A R.sub.2Fe.sub.14B-based rare earth sintered magnet is generally
prepared by melting and casting a raw material, pulverizing the
resulting raw material alloy for rare earth sintered magnet into
magnet alloy powder, molding the powder in a magnetic field,
sintering and ageing the molded product. Pulverization of the raw
material alloy for rare earth sintered magnets is performed
generally by the combination of hydrogen decrepitation effected by
subjecting the raw material alloy to hydrogen absorption/desorption
and jet milling effected by bombardment of the raw material alloy
in a jet stream. The raw material alloy for rare earth sintered
magnet contains a R.sub.2Fe.sub.14B-based compound phase as a main
phase (sometimes referred to as the 2-14-1-based main phase), an
R-rich phase containing more rare earth metal elements than the
2-14-1-based main phase (sometimes referred to simply as the R-rich
phase hereinbelow), and a B-rich phase containing more boron than
the 2-14-1-based main phase (sometimes referred to simply as the
B-rich phase hereinbelow). It is known that the alloy structure
composed of the 2-14-1-based main phase, R-rich phase, and B-rich
phase of the raw material alloy for rare earth sintered magnets
affects the pulverizability of the raw material alloy and the
characteristics of a resulting rare earth sintered magnet.
Patent Publication 1 discloses a rapidly cooling roll for use in
production of rare earth alloys. This publication discloses that,
by controlling the Sm and Ra values of the cooling roll surface,
the rare earth alloy ribbons produced by using the cooling roll are
given uniform short axis diameters both in the center and the ends
of the ribbons.
Patent Publication 2 discloses a method of producing rare
earth-containing alloy ribbons. This publication discloses that
chill crystals and regions with extremely finely dispersed R-rich
phases may be reduced by the use of a cooling roll which is
provided on its surface with generally linear irregularities
extending at an angle of not less than 30.degree. with respect to
the rotational direction of the roll to have a particular Rz
value.
Patent Publication 1: JP-2002-59245-A
Patent Publication 2: JP-2004-181531-A
SUMMARY OF THE INVENTION
It is an object of the present invention to provide raw material
alloy flakes for rare earth sintered magnets which have undergone
suppressed generation of chill crystals, and have quite uniform
2-14-1-based main phase shapes and R-rich phase dispersion.
It is another object of the present invention to provide a method
for producing raw material alloy flakes for rare earth sintered
magnets which realizes industrial production of the above-mentioned
alloy flakes.
In strip casting with a cooling roll, the surface conditions of the
cooling roll have conventionally been controlled to make uniform
the alloy structure of the resulting flakes.

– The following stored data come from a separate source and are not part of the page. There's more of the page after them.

/-! ## Launch records (R267, R292) -/

/-- A launch record for a queue: discarded and counted when the queue is full or disabled (R267). -/
def enqueueLaunch (s : State) (part queue : Nat) (rec : List Byte) : State :=
  let q := (s.part part).queues.getD queue {}
  let setQ (s : State) (v : LQueue) : State := s.modPart part fun p => { p with queues := p.queues.setIfInBounds queue v }
  if !q.enabled || decide (256 ≤ q.recs.length) then
    let c : Cause := { cls := 6, code := 9, aux := queue }
    post (setQ s { q with overflow := q.overflow + 1 }) part false (c.record s (partIdent part) 0 .async false)
  else setQ s { q with recs := q.recs ++ [rec] }

/-- LAUNCH_RECORD_WRITE (R292): one write of 64 bytes to a queue's window; anything else changes nothing (log 11, DESIGN CHOICE). -/
def execLaunchRecordWrite (part queue : Nat) (rec : List Byte) (s : State) : Out :=
  .next (if rec.length = 64 ∧ queue < 64 ∧ s.reaches part then enqueueLaunch s part queue rec else s)

/-! ## Gang launches (R304, R305) -/

/-- 1 ms and 10 ms in ticks. -/
def ms : Nat := 1000000

/-- An instance that a gang message is for. -/
def gangInst (s : State) (q : GangMsg) : Option (Nat × Inst × Gang) :=
  if q.chip ≠ s.chip.toNat then none
  else s.parts.findSome? fun (e : Nat × Part) => e.2.insts.findSome? fun i => match i.gang with
    | none => none
    | some g => if g.gid = q.gang ∧ g.idx = q.toIdx then some (e.1, i, g) else none

/-- Change the gang side of an instance. -/
def modGang (s : State) (part inst : Nat) (f : Gang → Gang) : State :=
  modInst s part inst fun i => { i with gang := i.gang.map f }

/-- A member has prepared (R304): the leader sends a prepare to every other member; another waits for it. -/
def gangPrepared (s : State) (part inst : Nat) (g : Gang) : State :=
  let now := s.reft.toNat
  if g.idx = 0 then
    modGang (gangSend s part g 0 false .prepare) part inst fun g => { g with asked := true, deadline := some (now + ms) }
  else modGang s part inst fun g => { g with deadline := some (now + 10 * ms) }

/-- GANG_PREPARE (R304): a prepared member answers; a prepare that comes before its member is prepared waits for it. -/
def execGangPrepare (q : GangMsg) (s : State) : Out :=
  .next (match gangInst s q with
    | none => if q.chip = s.chip.toNat then { s with net := s.net ++ [.gangPrepare q] } else s
    | some (p, i, g) =>
      if g.committed || g.idx == 0 then s
      else
        let lead := g.members.getD 0 0
        let s := sendPeer s (some p) none lead (.gangAck ⟨g.gid, lead, 0, g.idx, false⟩)
        modGang s p i.id fun g => { g with acked := true, deadline := some (s.reft.toNat + 10 * ms) })
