-- ==== Sys2Proof/Machine/Dispatch.lean ====
section
/-! DEFINITION. Which meaning each row of the opcode table has: one arm per constructor of `Instr`, each one call. -/

namespace Sys2Proof.Machine
open Sys2Proof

However, no research
has been made concerning the effect of the crystals observed on the
roll-cooled face given on the alloy structure, which crystals are
dendrites grown radially from a point of crystal nucleation. The
present inventors have confirmed close relationship between the
number of the crystals observed on the roll-cooled face and the
alloy structure of a section taken generally perpendicularly to the
flake face which was in contact with the cooling roll surface,
which crystals are dendrites grown radially from a point of crystal
nucleation, have an aspect ratio of 0.5 to 1.0 and a grain size of
not smaller than 30 .mu.m, to thereby complete the present
invention.
According to the present invention, there are provided raw material
alloy flakes for a rare earth sintered magnet having a roll-cooled
face, obtained by strip casting with a cooling roll, and satisfying
requirements (1) to (3) below (sometimes referred to as the alloy
flakes of the present invention hereinbelow):
(1) said alloy flakes comprise 27.0 to 33.0 mass % of at least one
R selected from the group consisting of rare earth metal elements
including yttrium, 0.90 to 1.30 mass % of boron, and the balance M
including iron;
(2) said alloy flakes, as observed in a micrograph at a
magnification of 100.times. of its roll-cooled face, have not less
than 5 crystals each of which is a dendrite grown radially from a
point of crystal nucleation, has an aspect ratio of 0.5 to 1.0 and
a grain size of not smaller than 30 .mu.m, and crosses a line
segment corresponding to 880 .mu.m; and
(3) said alloy flakes, as observed in a micrograph at a
magnification of 200.times. of its section taken generally
perpendicularly to its roll-cooled face, have an average distance
between R-rich phases of not less than 1 .mu.m and less than 10
.mu.m.
According to the present invention, there is also provided a method
for producing raw material alloy flakes for a rare earth sintered
magnet comprising the steps of:
providing a raw material alloy melt consisting of 27.0 to 33.0 mass
% of at least one R selected from the group consisting of rare
earth metal elements including yttrium, 0.90 to 1.30 mass % of
boron, and the balance M including iron; and
cooling and solidifying said raw material alloy melt on a cooling
roll having a surface roughness Ra of 2 to 15 .mu.m and a surface
roughness Rsk of not less than -0.5 and less than 0.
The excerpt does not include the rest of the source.